Please copy the lines below exactly, from the first one through the line showing "to an address. -/".

[Given data — start]

-- ==== Sys2Proof/Machine/Loads.lean ====
section
/-! DEFINITION. Loads, stores, gathers, scatters and PF (R156 to R159), full/empty words (R160, R161), and rings (R162,
R163). -/

namespace Sys2Proof.Machine

open Sys2Proof

/-! ### Loads and stores (R158) -/

/-- The address of a form with an offset scaled by the access size. -/
def scaledAddress (a : Reg) (off : BitVec 12) (z : Nat) : M XWord := do
  let x ← rx a
  let v ← me
  return x + offSigned v off * BitVec.ofNat 64 z

/-- A scalar load from an address. -/
def loadScalar (ty : Ty) (d : Reg) (x : XWord) : M Flow := do
  let bs ← loadBytes x ty.size
  wx d (extTy ty (natOfBytes bs))
  return .seq

/-- A scalar store to an address. -/
def storeScalar (ty : Ty) (d : Reg) (x : XWord) : M Flow := do
  let v ← rx d
  storeBytes x (bytesOfNat ty.size v.toNat)
  return .seq

/-- LD (R158). -/
def execLd (ty : Ty) (d a : Reg) (off : BitVec 12) (s : State) : Host.Outcome State Fault Refusal :=
  insn (.ld ty d a off) s (do
    let x ← scaledAddress a off ty.size
    loadScalar ty d x)

/-- ST (R158). -/
def execSt (ty : Ty) (d a : Reg) (off : BitVec 12) (s : State) : Host.Outcome State Fault Refusal :=
  insn (.st ty d a off) s (do
    let x ← scaledAddress a off ty.size
    storeScalar ty d x)

/-- VLD (R158). -/
def execVld (ty : Ty) (d a : Reg) (off : BitVec 12) (s : State) : Host.Outcome State Fault Refusal :=
  insn (.vld ty d a off) s (do
    let x ← scaledAddress a off 32
    let bs ← loadBytes x 32
    ww d (BitVec.ofNat 256 (natOfBytes bs))
    return .seq)

/-- VST (R158). -/
def execVst (ty : Ty) (d a : Reg) (off : BitVec 12) (s : State) : Host.Outcome State Fault Refusal :=
  insn (.vst ty d a off) s (do
    let x ← scaledAddress a off 32
    let e ← rw d
    storeBytes x (bytesOfNat 32 e.toNat)
    return .seq)

/-! ### Indexed and strided forms (R159) -/

/-- The sum of two registers, as an address. -/
def sumAddress (a b : Reg) : M XWord := do
  let x ← rx a
  let y ← rx b
  return x + y

/-- LDX (R159). -/
def execLdx (ty : Ty) (d a b : Reg) (s : State) : Host.Outcome State Fault Refusal :=
  insn (.ldx ty d a b) s (do
    let x ← sumAddress a b
    loadScalar ty d x)

/-- STX (R159). -/
def execStx (ty : Ty) (d a b : Reg) (s : State) : Host.Outcome State Fault Refusal :=
  insn (.stx ty d a b) s (do
    let x ← sumAddress a b
    storeScalar ty d x)

/-- The addresses of a gather: the base and scaled signed indices. -/
def indexAddresses (ty : Ty) (x : XWord) (e : VWide) : List XWord :=
  (elems ty e).map fun j => x + BitVec.ofInt 64 (signedOf ty.bits j * ty.size)

/-- The addresses of a strided form. -/
def strideAddresses (ty : Ty) (x y : XWord) : List XWord :=
  (List.range (elemsIn ty)).map fun j => x + BitVec.ofNat 64 j * y

/-- Reads elements into a w register. -/
def gather (ty : Ty) (d : Reg) (as : List XWord) : M Flow := do
  let ps ← locateElems .read ty.size as
  let es ← seeElems ps
  ww d (joinElems ty (es.map natOfBytes))
  return .seq

/-- Writes elements of a w register. -/
def scatter (ty : Ty) (e : VWide) (as : List XWord) : M Flow := do
  let ps ← locateElems .write ty.size as
  sendElems ps ((elems ty e).map (bytesOfNat ty.size))
  return .seq

/-- VLDX (R159). -/
def execVldx (ty : Ty) (d a b : Reg) (s : State) : Host.Outcome State Fault Refusal :=
  insn (.vldx ty d a b) s (do
    let x ← rx a
    let e ← rw b
    gather ty d (indexAddresses ty x e))

/-- VSTX (R159): wb is read before wd, in operand order. -/
def execVstx (ty : Ty) (d a b : Reg) (s : State) : Host.Outcome State Fault Refusal :=
  insn (.vstx ty d a b) s (do
    let x ← rx a
    let (i, e) ← rw2 b d
    scatter ty e (indexAddresses ty x i))

/-- VLDS (R159). -/
def execVlds (ty : Ty) (d a b : Reg) (s : State) : Host.Outcome State Fault Refusal :=
  insn (.vlds ty d a b) s (do
    let x ← rx a
    let y ← rx b
    gather ty d (strideAddresses ty x y))

/-- VSTS (R159). -/
def execVsts (ty : Ty) (d a b : Reg) (s : State) : Host.Outcome State Fault Refusal :=
  insn (.vsts ty d a b) s (do
    let x ← rx a
    let y ← rx b
    let e ← rw d
    scatter ty e (strideAddresses ty x y))

/-- PF (R159). -/
def execPf (a b : Reg) (s : State) : Host.Outcome State Fault Refusal :=
  insn (.pf a b) s (do
    let x ← sumAddress a b
    let v ← me
    prefetchLine (← myCore) v.ctx x
    return .seq)

/-! ### Full/empty words (R160) -/

/-- The word of a full/empty form (R143): alignment first, then a vault address in a scratchpad; an invalid mapped word
is filled. -/
def fePlace (a : Reg) (off : BitVec 5) : M (XWord × Nat × Nat) := do
  let x ← rx a
  let x := x + (off.signExtend 64 <<< 5)
  aligned x 4
  ensure (isCanonical x && isVaultAddr x) (trap 0x05 x)
  let p ← locate x .read
  match p with
  | .mem _ _ => trap 0x05 x
  | .vault r o => do
    stallOn p 4
    fillAt x p 4
    countRemote p
    return (x, r, o)

/-- Word watches of a core (R124). -/
def watchCount : Nat := 8

/-- A full/empty form that may wait, at its word: it acts at once, or takes a watch (R114, R124). -/
def feWaitAt (x : XWord) (r o : Nat) (op : WordOp) : M Flow := do
  let s ← get
  if wordMet (isFull s r o) op then do
    let flow ← wordStep x r o op
    testWord r o
    return flow
  else if watchCount ≤ (coreAt s s.cur.1).watches.length then trap 0x15
  else return .wait (.word r o op)

/-- A load of a full/empty form (R160). -/
def feWait (a : Reg) (off : BitVec 5) (op : WordOp) : M Flow := do
  compareFirst
  let (x, r, o) ← fePlace a off
  feWaitAt x r o op

/-- A store of a full/empty form: the fill stands where its page turns out to be sealed, and the store traps 0x06 (R140). -/
def feStore (a : Reg) (off : BitVec 5) (act : XWord → Nat → Nat → M Flow) : M Flow := do
  compareFirst
  let (x, r, o) ← fePlace a off
  if isReadOnly (← get) (.vault r o) 4 then return .trapped 0x06 x 0 0
  else act x r o

/-- LDF (R160). -/
def execLdf (ty : Ty) (d a : Reg) (off : BitVec 5) (s : State) : Host.Outcome State Fault Refusal :=
  insn (.ldf ty d a off) s (feWait a off (.take ty d))

/-- LDFK (R160). -/
def execLdfk (ty : Ty) (d a : Reg) (off : BitVec 5) (s : State) : Host.Outcome State Fault Refusal :=
  insn (.ldfk ty d a off) s (feWait a off (.keep ty d))

/-- STE (R160). -/
def execSte (ty : Ty) (d a : Reg) (off : BitVec 5) (s : State) : Host.Outcome State Fault Refusal :=
  insn (.ste ty d a off) s (do
    let v ← rx d
    feStore a off (fun x r o => feWaitAt x r o (.put (v.setWidth 32))))

/-- STF (R160). -/
def execStf (ty : Ty) (d a : Reg) (off : BitVec 5) (s : State) : Host.Outcome State Fault Refusal :=
  insn (.stf ty d a off) s (do
    let v ← rx d
    feStore a off (fun _ r o => do
      claimMapped r o
      emit (.flag r o (some (v.setWidth 32)) true)
      return .seq))

/-- FEMPTY (R160). -/
def execFempty (a : Reg) (off : BitVec 5) (s : State) : Host.Outcome State Fault Refusal :=
  insn (.fempty a off) s (do
    compareFirst
    let (_, r, o) ← fePlace a off
    emit (.flag r o none false)
    return .seq)

/-- FSTAT (R160, Table 9.3). -/
def execFstat (d a : Reg) (off : BitVec 5) (s : State) : Host.Outcome State Fault Refusal :=
  insn (.fstat d a off) s (do
    let (x, r, o) ← fePlace a off
    let v ← vaultWord x r o
    wx d (BitVec.ofNat 64 (v.f.toNat + 2 * v.d.toNat + 4 * v.v.toNat))
    return .seq)

/-! ### Rings (R162, R163) -/

/-- Ring misuse (R162). -/
def misuse {α : Type} (h : Fin 8) : M α := trap 0x0A 0 h.val

/-- The room and offset of a ring header: a vault address, aligned to 32, within a scratchpad of a running launch. -/
def headerPlace (s : State) (v : Slot) (a : XWord) : Option (Nat × Nat) :=
  if isThreshold s.cur.1 || a.toNat % 32 != 0 || !isCanonical a || !isVaultAddr a then none
  else match vaultRoom (roomOf s.cur.1) a with
    | none => none
    | some r =>
      let off := a.toNat % vaultBytes
      if roomRuns s v.ctx r && inScratchpad s r off then some (r, off) else none

/-- Whether a ring's storage lies within the scratchpad of one core of the header's room (R116, R163). -/
def storageFits (s : State) (r : Nat) (h : RingHead) : Bool :=
  let off := h.base.toNat % vaultBytes
  isCanonical h.base && isVaultAddr h.base && vaultRoom r h.base == some r && h.base.toNat % h.size == 0 &&
  decide (off % 2 ^ 19 + h.size * h.cap ≤ 1024 * (coreAt s (16 * r + off / 2 ^ 19 % 16)).partition)

/-- Whether a header meets Table 7.3 and its storage fits. -/
def headerGood (s : State) (r : Nat) (h : RingHead) : Bool :=
  h.zeros && decide (h.lc ≤ 10) && decide (h.sz ≤ 6) && storageFits s r h

/-- A header that a handle may be bound to, from its address. -/
def readHandle (h : Fin 8) (a : XWord) : M (Nat × Nat × RingHead) := do
  let s ← get
  match headerPlace s (slotAt s s.cur.1 s.cur.2) a with
  | none => misuse h
  | some (r, off) => do
    stallOn (.vault r off) 32
    fillAt a (.vault r off) 32
    let q ← readRing a r off
    let s ← get
    if headerGood s r q then return (r, off, q) else misuse h

/-- The ring of a bound handle. -/
def ringOf (h : Fin 8) : M (Nat × Nat × RingHead) := do
  match (← me).h.get h with
  | none => misuse h
  | some a => readHandle h a

/-- A ring access of `width` bytes at most: it acts at once, or waits (R114, R162). -/
def ringWait (h : Fin 8) (k : BitVec 15) (load : Bool) (width : Nat) (act : Nat → Nat → RingHead → M Flow) (op : M RingOp) : M Flow := do
  compareFirst
  let (r, off, q) ← ringOf h
  if q.cap ≤ k.toNat then misuse h
  else if ringMet q k.toNat (.again load) then do
    let o := q.slotOff (if load then q.c else q.p) k.toNat
    let n := min width q.size
    stallOn (.vault r o) n
    if load then fillAt (q.slotAddr q.c k.toNat) (.vault r o) n
    act r off q
  else do
    let op ← op
    park (.ring r off k.toNat op)

/-- QLD (R162). -/
def execQld (d : Reg) (h : Fin 8) (k : BitVec 15) (s : State) : Host.Outcome State Fault Refusal :=
  insn (.qld d h k) s (ringWait h k true 8 (fun r off _ => ringStep r off k.toNat (.load d)) (return .load d))

/-- Whether a w register is bound to a stream. -/
def isBound (d : Reg) : M Bool := do return (boundTo (← me) d).isSome

/-- QLDV (R162): a bound register pushes the element. -/
def execQldv (d : Reg) (h : Fin 8) (k : BitVec 15) (s : State) : Host.Outcome State Fault Refusal :=
  insn (.qldv d h k) s (ringWait h k true 32
    (fun r off q => do
      if ← isBound d then do
        feed (bytesOfNat 8 (q.slotAddr q.c k.toNat).toNat)
        let bs ← ringBytes (q.slotAddr q.c k.toNat) r (q.slotOff q.c k.toNat) (min 32 q.size)
        ww d (BitVec.ofNat 256 (natOfBytes bs))
        acquire q.scope
        return .seq
      else ringStep r off k.toNat (.loadWide d))
    (do if ← isBound d then return .again true else return .loadWide d))

/-- QST (R162). -/
def execQst (d : Reg) (h : Fin 8) (k : BitVec 15) (s : State) : Host.Outcome State Fault Refusal :=
  insn (.qst d h k) s (do
    let v ← rx d
    ringWait h k false 8 (fun r off q => ringStep r off k.toNat (.store (bytesOfNat (min 8 q.size) v.toNat)))
      (do
        let (_, _, q) ← ringOf h
        return .store (bytesOfNat (min 8 q.size) v.toNat)))

/-- QSTV (R162): a bound register is popped once the slot of the ring is free. -/
def execQstv (d : Reg) (h : Fin 8) (k : BitVec 15) (s : State) : Host.Outcome State Fault Refusal :=
  insn (.qstv d h k) s (ringWait h k false 32
    (fun r off q => do
      let e ← rw d
      ringStep r off k.toNat (.store (bytesOfNat (min 32 q.size) e.toNat)))
    (do
      if ← isBound d then return .again false
      else do
        let (_, _, q) ← ringOf h
        let e ← rw d
        return .store (bytesOfNat (min 32 q.size) e.toNat)))

/-! ### Releases wider than room (R148) -/

/-- Writes back the dirty word at an offset of a mapping of the issuing slot's core (R141): it becomes clean. -/
def backWord (c o : Nat) : M Unit := do
  let s ← get
  backFor (.slot c s.cur.2) c o

/-- Writes back words in order; a fault or a wait leaves the words not yet written dirty (R164). -/
def backWords (act : Nat → M Unit) : List Nat → M (Option Flow)
  | [] => return none
  | o :: t => do
    match ← attempt (act o) with
    | .ok _ => backWords act t
    | .error (.trap cause addr sub info) => return some (.trapped cause addr sub info)
    | .error (.park w due) => do
      modify fun s => post s due
      return some (.wait w)
    | .error e => throw e

/-- The class that the page of a mapped word acts as, where it is known or the translation is at hand; a miss waits. -/
def classOf (c : Nat) (m : Mapping) (o : Nat) : M Nat := do
  let s ← get
  match tfind m.homes ((o - m.off) / 128) with
  | some h => return actsAs s h.pa h.cls
  | none => match slotLookup s c m.ctx (pageOf (mappedVa m o)) with
    | some (e, _) => return actsAs s (frameOf e (mappedVa m o)) (attrClass e.attr)
    | none => park .translation [.translationMiss (hallOf c) ⟨m.ctx, mappedVa m o, .write, .slot c s.cur.2⟩]

/-- A dirty word of a release: written back if it is of class S. -/
def releaseWord (c o : Nat) : M Unit := do
  match isMapped (← get) (roomOf c) o with
  | none => pure ()
  | some m => do
    if (← classOf c m o) = 1 then backWord c o

/-- A release of the issuing slot at a scope, before the rest of its instruction (R148, R168). -/
def released (scope : Tier) (rest : M Flow) : M Flow := do
  let s ← get
  let c := leadCore s s.cur.1 s.cur.2
  let dirty := (coreAt s c).mappings.flatMap (dirtyWords s (roomOf c))
  if scope.code ≤ 2 || dirty.isEmpty then rest
  else do
    compareFirst
    match ← backWords (releaseWord c) dirty with
    | some flow => return flow
    | none => rest

/-- A count of a ring changes, and its waiters are tested (R117): at `at_` in the header. -/
def ringCount (r off at_ value : Nat) : M Flow := do
  feed (placeBytes (.vault r (off + at_)) ++ bytesOfNat 4 value)
  touchVault r (off + at_) 4
  poke (r / 256) (.vault r (off + at_)) (bytesOfNat 4 value)
  testRing r off
  return .seq

/-- QPUB (R162): a release at the ring's span (R118). -/
def execQpub (h : Fin 8) (n : BitVec 15) (s : State) : Host.Outcome State Fault Refusal :=
  insn (.qpub h n) s (do
    compareFirst
    let (r, off, q) ← ringOf h
    if q.free < (n.toNat : Int) then misuse h
    else released q.scope (ringCount r off 4 (q.p + n.toNat)))

/-- QREL (R162). -/
def execQrel (h : Fin 8) (n : BitVec 15) (s : State) : Host.Outcome State Fault Refusal :=
  insn (.qrel h n) s (do
    compareFirst
    let (r, off, q) ← ringOf h
    if q.filled < n.toNat then misuse h
    else released q.scope (ringCount r off 0 (q.c + n.toNat)))

/-- QSTAT (R162). -/
def execQstat (d : Reg) (h : Fin 8) (s : State) : Host.Outcome State Fault Refusal :=
  insn (.qstat d h) s (do
    let (_, _, q) ← ringOf h
    wx d (BitVec.ofNat 64 (q.p * 2 ^ 32 + q.c))
    return .seq)

/-- Whether a header's span takes in the issuing core (R163). -/
def spanHolds (c r : Nat) (q : RingHead) : Bool := if q.span then r / 16 == hallOf c else r == roomOf c

/-- QBIND (R163): every failure is misuse and leaves the handle as it was. -/
def execQbind (h : Fin 8) (d : Reg) (s : State) : Host.Outcome State Fault Refusal :=
  insn (.qbind h d) s (do
    let x ← rx d
    let (r, _, q) ← readHandle h x
    if spanHolds (← myCore) r q then do
      onMe fun v => { v with h := v.h.set h (some x) }
      return .seq
    else misuse h)

end Sys2Proof.Machine
end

[Given data — finish]

Task solution
-- ==== Sys2Proof/Machine/Loads.lean ====
section
/-! DEFINITION. Loads, stores, gathers, scatters and PF (R156 to R159), full/empty words (R160, R161), and rings (R162,
R163). -/

namespace Sys2Proof.Machine

open Sys2Proof

/-! ### Loads and stores (R158) -/

/-- The address of a form with an offset scaled by the access size. -/
def scaledAddress (a : Reg) (off : BitVec 12) (z : Nat) : M XWord := do
  let x ← rx a
  let v ← me
  return x + offSigned v off * BitVec.ofNat 64 z

/-- A scalar load from an address. -/
def loadScalar (ty : Ty) (d : Reg) (x : XWord) : M Flow := do
  let bs ← loadBytes x ty.size
  wx d (extTy ty (natOfBytes bs))
  return .seq

/-- A scalar store to an address. -/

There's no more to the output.